- Stored items:
BEGIN

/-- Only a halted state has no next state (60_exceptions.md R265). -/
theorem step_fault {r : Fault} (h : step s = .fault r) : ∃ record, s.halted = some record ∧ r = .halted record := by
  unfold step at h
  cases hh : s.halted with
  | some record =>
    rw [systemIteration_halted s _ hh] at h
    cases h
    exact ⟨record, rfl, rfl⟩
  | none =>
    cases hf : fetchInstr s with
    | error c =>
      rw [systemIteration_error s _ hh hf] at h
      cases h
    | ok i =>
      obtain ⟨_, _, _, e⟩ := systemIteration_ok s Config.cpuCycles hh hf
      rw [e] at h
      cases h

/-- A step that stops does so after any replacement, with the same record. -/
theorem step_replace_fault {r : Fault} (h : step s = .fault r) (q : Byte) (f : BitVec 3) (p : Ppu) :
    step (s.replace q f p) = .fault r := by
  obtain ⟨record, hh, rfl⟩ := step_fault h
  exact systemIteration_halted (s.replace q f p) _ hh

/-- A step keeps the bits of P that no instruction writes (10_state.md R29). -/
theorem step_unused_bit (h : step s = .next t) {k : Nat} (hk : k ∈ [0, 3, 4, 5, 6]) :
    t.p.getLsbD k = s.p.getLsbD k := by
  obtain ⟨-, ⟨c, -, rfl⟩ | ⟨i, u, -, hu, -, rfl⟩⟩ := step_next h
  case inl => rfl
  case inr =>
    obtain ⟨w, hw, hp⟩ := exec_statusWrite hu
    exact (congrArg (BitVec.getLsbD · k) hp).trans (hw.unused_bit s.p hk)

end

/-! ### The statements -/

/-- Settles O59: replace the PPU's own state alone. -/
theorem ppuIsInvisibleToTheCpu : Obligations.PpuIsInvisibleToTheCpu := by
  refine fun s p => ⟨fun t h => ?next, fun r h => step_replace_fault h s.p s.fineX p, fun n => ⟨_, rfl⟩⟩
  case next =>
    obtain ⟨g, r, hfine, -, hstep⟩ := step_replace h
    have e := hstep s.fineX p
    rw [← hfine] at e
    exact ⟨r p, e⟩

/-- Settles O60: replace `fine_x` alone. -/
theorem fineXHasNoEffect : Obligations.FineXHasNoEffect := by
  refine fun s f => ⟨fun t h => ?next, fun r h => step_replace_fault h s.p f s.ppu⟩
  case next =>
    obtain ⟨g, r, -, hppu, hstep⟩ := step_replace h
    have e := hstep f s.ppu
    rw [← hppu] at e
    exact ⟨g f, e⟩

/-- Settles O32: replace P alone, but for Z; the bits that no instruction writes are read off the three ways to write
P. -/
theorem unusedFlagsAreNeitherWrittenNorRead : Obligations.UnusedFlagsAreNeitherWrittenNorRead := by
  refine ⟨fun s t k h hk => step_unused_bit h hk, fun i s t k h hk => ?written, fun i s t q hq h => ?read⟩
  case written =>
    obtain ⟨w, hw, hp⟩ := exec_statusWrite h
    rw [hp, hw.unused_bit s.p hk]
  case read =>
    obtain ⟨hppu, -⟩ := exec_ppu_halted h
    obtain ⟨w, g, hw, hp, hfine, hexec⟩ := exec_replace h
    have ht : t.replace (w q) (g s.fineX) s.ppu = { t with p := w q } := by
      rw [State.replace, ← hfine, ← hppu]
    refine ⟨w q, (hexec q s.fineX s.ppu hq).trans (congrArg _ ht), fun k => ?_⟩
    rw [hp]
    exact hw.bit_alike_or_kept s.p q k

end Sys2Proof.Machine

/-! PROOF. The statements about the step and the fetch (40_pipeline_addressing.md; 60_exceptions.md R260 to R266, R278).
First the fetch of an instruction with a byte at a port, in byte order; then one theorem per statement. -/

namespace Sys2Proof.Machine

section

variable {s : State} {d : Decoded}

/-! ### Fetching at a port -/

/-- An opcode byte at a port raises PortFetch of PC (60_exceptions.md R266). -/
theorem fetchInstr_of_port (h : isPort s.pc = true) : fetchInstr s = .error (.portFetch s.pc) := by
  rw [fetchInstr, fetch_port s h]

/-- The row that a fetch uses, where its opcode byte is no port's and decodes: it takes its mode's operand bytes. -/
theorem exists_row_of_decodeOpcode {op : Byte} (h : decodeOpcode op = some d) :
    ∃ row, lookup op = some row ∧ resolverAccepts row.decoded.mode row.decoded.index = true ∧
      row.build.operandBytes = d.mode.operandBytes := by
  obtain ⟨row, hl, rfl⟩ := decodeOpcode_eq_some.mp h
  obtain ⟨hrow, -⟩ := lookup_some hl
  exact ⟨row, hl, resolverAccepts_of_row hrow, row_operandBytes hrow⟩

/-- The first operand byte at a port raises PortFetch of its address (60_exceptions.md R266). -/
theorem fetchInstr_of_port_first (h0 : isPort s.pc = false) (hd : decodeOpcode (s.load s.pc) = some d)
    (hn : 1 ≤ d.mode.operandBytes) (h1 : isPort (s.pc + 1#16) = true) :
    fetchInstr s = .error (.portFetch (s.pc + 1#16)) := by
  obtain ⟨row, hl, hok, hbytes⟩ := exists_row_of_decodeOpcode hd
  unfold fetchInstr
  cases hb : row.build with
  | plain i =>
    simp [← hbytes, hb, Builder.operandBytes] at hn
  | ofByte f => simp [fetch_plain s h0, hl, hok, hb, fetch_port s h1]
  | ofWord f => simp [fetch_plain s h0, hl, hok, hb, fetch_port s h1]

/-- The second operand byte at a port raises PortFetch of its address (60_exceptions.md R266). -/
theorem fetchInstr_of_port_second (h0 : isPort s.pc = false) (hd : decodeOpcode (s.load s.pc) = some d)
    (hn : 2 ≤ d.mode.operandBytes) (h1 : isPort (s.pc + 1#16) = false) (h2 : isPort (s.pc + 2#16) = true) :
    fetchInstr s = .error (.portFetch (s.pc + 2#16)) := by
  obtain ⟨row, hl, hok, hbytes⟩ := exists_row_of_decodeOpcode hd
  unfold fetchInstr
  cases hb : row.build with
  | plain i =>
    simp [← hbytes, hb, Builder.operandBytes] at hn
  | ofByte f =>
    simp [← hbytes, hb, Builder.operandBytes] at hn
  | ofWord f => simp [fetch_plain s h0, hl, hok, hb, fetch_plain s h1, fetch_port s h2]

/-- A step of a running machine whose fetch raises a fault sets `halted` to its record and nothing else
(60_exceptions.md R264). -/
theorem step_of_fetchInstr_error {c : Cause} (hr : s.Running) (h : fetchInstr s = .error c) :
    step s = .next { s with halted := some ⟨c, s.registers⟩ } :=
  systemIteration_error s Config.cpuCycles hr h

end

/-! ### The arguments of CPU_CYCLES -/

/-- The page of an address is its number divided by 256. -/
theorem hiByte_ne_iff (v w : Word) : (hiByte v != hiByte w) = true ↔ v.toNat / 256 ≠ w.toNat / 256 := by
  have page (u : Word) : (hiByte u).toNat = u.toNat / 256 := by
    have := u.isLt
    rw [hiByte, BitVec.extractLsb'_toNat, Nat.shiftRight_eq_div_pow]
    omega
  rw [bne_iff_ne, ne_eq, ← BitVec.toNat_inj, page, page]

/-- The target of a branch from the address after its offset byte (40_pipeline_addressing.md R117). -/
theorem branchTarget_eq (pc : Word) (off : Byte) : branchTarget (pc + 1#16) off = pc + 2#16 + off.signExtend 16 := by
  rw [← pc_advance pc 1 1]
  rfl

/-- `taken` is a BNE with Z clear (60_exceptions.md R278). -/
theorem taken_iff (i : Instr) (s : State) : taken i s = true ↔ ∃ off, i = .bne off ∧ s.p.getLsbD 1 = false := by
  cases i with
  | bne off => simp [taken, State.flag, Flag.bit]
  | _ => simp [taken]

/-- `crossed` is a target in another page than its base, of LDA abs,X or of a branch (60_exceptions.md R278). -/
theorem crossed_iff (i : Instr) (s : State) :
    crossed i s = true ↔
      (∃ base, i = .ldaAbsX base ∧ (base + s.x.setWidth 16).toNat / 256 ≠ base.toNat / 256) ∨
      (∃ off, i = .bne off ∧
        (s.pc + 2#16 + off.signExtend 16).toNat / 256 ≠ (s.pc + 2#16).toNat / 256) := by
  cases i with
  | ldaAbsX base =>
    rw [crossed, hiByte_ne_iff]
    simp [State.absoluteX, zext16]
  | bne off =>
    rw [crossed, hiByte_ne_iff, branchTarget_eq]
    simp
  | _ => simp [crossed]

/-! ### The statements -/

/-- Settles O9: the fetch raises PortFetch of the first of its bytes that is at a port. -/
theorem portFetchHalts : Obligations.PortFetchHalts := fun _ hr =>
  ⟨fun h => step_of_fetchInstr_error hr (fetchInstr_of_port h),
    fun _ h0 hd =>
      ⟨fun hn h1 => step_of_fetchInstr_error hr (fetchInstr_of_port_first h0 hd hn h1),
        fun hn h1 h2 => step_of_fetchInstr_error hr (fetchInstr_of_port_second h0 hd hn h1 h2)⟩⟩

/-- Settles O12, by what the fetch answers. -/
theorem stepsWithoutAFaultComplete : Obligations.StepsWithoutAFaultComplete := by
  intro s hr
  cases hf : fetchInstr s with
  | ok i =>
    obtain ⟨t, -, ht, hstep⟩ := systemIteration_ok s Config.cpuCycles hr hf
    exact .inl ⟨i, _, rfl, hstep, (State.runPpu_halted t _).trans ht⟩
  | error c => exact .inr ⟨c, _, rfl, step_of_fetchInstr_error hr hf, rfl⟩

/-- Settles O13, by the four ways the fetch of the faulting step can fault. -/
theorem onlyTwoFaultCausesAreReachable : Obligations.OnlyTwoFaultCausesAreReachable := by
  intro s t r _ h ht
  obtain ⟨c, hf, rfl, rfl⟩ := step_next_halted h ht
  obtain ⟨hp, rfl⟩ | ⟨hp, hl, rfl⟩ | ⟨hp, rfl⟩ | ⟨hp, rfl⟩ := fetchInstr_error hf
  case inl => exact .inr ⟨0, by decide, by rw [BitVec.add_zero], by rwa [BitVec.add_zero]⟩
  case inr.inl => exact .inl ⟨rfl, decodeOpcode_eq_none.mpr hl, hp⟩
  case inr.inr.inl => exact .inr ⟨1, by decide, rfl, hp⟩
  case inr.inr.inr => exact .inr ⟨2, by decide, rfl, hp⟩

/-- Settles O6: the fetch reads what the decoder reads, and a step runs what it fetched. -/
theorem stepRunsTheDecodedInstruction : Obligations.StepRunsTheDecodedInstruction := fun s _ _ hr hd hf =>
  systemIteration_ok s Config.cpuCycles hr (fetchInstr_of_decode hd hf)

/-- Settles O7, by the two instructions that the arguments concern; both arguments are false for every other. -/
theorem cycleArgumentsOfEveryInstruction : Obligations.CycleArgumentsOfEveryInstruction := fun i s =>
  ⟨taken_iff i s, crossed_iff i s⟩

END
BEGIN

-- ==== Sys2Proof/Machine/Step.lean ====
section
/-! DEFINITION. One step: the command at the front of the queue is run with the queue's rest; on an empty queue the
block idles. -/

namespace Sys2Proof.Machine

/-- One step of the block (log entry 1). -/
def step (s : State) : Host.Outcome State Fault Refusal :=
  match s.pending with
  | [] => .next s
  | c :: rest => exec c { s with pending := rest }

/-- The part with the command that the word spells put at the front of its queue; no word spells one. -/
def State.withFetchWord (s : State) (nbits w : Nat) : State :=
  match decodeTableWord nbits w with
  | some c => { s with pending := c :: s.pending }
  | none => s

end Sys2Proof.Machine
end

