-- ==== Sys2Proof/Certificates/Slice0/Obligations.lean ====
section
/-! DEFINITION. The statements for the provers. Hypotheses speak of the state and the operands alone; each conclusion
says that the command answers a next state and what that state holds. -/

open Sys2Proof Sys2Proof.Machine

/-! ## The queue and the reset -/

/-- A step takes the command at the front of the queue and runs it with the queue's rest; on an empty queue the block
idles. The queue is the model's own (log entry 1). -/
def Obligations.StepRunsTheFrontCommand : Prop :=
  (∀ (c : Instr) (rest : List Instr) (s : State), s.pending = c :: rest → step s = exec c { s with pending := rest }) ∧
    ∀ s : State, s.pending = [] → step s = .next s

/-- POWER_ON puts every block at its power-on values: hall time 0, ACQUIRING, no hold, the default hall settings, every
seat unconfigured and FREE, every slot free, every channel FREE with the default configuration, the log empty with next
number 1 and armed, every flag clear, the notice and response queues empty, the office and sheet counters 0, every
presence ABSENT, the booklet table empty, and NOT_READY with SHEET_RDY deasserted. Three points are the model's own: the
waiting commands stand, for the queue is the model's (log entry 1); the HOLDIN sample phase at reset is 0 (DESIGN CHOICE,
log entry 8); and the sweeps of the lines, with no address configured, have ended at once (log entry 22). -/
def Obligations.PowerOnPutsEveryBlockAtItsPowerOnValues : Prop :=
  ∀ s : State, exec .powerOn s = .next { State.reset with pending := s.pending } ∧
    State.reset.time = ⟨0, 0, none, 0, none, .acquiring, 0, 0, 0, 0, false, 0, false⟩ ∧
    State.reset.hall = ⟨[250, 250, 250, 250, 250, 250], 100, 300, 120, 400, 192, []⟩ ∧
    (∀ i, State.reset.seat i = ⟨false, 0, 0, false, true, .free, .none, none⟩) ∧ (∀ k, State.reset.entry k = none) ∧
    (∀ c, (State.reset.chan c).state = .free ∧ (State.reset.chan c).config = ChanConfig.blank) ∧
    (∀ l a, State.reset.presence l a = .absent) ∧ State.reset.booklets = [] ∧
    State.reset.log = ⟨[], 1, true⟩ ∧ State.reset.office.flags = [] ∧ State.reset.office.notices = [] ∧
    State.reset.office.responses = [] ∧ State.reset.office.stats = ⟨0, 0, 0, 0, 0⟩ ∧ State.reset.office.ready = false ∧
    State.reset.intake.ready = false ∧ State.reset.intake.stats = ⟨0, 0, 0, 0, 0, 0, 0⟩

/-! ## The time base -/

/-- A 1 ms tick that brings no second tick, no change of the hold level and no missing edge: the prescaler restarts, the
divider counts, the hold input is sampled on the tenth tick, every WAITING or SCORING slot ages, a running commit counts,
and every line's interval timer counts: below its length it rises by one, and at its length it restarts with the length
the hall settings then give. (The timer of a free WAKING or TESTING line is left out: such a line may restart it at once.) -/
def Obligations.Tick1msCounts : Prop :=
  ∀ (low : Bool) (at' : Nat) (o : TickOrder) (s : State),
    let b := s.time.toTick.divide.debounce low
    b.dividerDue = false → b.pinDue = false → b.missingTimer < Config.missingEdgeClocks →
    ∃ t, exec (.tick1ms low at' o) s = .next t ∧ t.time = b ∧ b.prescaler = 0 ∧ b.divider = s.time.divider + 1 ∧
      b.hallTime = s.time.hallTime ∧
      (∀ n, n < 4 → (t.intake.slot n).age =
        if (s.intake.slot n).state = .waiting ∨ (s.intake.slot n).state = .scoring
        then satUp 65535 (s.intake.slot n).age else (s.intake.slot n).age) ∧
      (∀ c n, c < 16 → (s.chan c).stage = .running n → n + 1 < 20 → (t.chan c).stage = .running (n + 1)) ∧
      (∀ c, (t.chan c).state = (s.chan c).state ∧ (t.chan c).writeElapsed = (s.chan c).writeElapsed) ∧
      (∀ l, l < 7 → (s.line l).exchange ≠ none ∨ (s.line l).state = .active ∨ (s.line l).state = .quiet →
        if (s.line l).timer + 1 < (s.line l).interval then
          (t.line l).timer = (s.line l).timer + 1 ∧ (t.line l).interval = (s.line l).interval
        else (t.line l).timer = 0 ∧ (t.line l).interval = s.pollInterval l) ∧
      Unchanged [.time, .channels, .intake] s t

END
BEGIN

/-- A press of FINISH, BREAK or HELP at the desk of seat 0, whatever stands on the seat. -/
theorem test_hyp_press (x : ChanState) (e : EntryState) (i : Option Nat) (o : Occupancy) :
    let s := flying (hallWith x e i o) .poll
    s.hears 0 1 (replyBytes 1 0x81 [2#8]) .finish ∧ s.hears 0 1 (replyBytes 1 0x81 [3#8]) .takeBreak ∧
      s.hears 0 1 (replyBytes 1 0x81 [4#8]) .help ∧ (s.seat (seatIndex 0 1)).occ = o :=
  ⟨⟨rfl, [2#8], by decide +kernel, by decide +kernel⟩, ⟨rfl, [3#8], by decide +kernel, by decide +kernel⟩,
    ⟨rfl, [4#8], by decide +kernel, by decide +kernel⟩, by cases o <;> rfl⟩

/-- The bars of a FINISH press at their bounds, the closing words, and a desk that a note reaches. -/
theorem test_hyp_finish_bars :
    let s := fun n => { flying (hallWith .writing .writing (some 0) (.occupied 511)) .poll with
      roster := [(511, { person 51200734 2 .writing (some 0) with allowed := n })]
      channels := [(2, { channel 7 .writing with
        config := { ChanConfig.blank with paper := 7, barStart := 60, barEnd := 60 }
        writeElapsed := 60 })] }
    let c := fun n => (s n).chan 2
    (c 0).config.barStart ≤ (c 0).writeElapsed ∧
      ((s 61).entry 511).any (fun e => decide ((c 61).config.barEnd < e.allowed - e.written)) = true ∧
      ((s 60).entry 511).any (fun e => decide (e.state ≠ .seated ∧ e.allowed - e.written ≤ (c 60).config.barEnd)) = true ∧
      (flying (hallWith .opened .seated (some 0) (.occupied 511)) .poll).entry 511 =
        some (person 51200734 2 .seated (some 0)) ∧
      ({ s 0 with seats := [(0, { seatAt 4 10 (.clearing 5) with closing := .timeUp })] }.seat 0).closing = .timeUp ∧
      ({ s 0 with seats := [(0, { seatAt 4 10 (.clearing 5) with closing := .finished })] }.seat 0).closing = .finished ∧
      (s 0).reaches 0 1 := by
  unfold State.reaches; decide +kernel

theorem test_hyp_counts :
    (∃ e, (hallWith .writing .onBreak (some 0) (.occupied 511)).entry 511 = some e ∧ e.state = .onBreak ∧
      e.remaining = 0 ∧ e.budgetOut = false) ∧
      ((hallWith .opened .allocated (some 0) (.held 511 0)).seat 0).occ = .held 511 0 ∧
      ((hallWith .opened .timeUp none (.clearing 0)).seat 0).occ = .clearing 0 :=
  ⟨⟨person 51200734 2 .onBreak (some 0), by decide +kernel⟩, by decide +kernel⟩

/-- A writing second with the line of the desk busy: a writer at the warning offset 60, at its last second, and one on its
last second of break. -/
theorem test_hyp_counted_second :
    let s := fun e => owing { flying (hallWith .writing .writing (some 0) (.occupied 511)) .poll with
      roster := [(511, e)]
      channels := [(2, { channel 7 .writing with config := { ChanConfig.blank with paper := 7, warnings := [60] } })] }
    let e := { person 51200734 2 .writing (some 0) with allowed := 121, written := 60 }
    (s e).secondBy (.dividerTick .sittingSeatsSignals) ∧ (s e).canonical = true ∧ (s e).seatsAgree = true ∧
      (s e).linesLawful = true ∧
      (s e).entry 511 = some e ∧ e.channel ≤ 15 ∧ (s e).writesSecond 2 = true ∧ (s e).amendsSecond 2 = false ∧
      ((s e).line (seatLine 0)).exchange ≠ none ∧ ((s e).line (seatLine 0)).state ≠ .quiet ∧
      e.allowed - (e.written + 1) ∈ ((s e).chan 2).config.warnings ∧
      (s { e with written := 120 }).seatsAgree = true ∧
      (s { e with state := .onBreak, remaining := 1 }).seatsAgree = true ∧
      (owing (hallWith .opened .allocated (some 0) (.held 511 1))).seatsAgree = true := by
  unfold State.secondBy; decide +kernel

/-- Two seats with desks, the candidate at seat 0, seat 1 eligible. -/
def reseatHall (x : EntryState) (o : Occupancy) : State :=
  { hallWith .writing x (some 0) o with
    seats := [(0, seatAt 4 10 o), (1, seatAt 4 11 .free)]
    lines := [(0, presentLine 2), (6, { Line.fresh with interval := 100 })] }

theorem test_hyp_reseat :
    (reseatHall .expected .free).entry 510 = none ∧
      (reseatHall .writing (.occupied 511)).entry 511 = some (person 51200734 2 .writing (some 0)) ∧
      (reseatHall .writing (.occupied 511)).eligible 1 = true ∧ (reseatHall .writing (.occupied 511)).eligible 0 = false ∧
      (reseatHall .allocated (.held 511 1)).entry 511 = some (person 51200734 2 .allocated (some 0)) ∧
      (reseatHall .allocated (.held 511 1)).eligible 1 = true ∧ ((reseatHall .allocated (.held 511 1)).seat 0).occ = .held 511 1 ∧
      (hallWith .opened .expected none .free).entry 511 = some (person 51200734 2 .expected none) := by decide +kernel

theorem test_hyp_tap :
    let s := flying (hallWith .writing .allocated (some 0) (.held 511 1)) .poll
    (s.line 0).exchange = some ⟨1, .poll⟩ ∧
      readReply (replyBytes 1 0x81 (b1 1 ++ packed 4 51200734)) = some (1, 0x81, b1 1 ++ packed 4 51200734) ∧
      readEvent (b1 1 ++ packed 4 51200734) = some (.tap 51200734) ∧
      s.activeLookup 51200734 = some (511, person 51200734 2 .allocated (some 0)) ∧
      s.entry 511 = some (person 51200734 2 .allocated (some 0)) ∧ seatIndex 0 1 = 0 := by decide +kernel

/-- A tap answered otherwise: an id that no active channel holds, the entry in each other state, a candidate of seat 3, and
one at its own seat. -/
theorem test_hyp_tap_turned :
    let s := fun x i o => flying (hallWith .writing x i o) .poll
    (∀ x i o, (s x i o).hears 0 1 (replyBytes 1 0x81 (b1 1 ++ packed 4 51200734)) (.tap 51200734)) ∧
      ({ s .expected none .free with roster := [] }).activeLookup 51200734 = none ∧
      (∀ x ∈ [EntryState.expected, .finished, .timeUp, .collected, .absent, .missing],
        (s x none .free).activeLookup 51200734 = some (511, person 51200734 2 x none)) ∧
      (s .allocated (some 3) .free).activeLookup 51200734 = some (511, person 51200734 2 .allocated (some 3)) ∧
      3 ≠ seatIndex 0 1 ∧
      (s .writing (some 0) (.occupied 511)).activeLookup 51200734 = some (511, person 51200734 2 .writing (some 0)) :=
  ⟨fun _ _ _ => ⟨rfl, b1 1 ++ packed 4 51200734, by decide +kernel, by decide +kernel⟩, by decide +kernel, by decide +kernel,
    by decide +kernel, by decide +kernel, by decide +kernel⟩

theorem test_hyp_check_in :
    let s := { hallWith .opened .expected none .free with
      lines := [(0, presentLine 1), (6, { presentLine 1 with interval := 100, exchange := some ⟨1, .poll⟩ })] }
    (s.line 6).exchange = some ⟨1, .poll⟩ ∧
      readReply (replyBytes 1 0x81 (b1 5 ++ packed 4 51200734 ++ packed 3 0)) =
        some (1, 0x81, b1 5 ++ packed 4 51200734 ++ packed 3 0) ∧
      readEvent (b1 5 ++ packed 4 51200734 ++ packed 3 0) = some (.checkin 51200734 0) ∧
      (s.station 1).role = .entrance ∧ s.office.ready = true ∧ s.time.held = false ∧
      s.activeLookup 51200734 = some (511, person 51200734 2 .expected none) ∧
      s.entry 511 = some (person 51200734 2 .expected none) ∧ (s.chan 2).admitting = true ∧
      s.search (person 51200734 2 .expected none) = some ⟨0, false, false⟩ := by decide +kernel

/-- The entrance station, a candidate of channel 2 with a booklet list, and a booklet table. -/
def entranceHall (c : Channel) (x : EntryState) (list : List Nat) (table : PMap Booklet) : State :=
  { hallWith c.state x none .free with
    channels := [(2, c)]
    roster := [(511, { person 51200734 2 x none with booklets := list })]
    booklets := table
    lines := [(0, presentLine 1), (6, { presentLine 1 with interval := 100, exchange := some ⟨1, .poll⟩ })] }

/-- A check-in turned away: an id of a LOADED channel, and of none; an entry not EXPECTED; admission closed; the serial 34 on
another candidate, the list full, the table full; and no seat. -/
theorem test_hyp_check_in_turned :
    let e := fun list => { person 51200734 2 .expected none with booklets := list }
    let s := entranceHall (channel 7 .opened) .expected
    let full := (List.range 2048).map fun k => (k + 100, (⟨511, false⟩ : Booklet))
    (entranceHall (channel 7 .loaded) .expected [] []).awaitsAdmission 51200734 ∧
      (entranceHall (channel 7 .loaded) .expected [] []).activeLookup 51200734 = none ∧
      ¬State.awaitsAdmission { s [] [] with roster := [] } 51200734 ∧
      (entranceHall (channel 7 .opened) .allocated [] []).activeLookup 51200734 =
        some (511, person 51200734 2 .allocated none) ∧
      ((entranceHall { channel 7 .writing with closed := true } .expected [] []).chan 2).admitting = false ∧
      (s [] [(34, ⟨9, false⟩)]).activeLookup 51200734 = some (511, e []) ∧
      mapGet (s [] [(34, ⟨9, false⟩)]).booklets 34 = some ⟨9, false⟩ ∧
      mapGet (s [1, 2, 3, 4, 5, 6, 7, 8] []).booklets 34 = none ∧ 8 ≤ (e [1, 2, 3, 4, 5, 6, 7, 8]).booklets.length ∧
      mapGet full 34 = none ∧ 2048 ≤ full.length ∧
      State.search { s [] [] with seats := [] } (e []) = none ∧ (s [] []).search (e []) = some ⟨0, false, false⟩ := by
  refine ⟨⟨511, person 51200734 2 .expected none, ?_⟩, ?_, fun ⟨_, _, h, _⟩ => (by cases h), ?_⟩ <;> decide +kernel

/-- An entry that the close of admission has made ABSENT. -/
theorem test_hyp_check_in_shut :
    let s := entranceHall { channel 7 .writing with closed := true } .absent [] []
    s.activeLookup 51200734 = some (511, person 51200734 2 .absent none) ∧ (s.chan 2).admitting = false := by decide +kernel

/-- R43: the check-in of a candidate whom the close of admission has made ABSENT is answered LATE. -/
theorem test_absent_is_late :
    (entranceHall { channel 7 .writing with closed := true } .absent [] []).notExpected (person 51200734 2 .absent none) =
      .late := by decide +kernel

END

- Problem description: Output only an exact transcription of the lines above from the one with "b.dividerDue = false" up to and including the one with "Unchanged [.time, .channels, .intake]".

- Response to this task:
    b.dividerDue = false → b.pinDue = false → b.missingTimer < Config.missingEdgeClocks →
    ∃ t, exec (.tick1ms low at' o) s = .next t ∧ t.time = b ∧ b.prescaler = 0 ∧ b.divider = s.time.divider + 1 ∧
      b.hallTime = s.time.hallTime ∧
      (∀ n, n < 4 → (t.intake.slot n).age =
        if (s.intake.slot n).state = .waiting ∨ (s.intake.slot n).state = .scoring
        then satUp 65535 (s.intake.slot n).age else (s.intake.slot n).age) ∧
      (∀ c n, c < 16 → (s.chan c).stage = .running n → n + 1 < 20 → (t.chan c).stage = .running (n + 1)) ∧
      (∀ c, (t.chan c).state = (s.chan c).state ∧ (t.chan c).writeElapsed = (s.chan c).writeElapsed) ∧
      (∀ l, l < 7 → (s.line l).exchange ≠ none ∨ (s.line l).state = .active ∨ (s.line l).state = .quiet →
        if (s.line l).timer + 1 < (s.line l).interval then
          (t.line l).timer = (s.line l).timer + 1 ∧ (t.line l).interval = (s.line l).interval
        else (t.line l).timer = 0 ∧ (t.line l).interval = s.pollInterval l) ∧
      Unchanged [.time, .channels, .intake] s t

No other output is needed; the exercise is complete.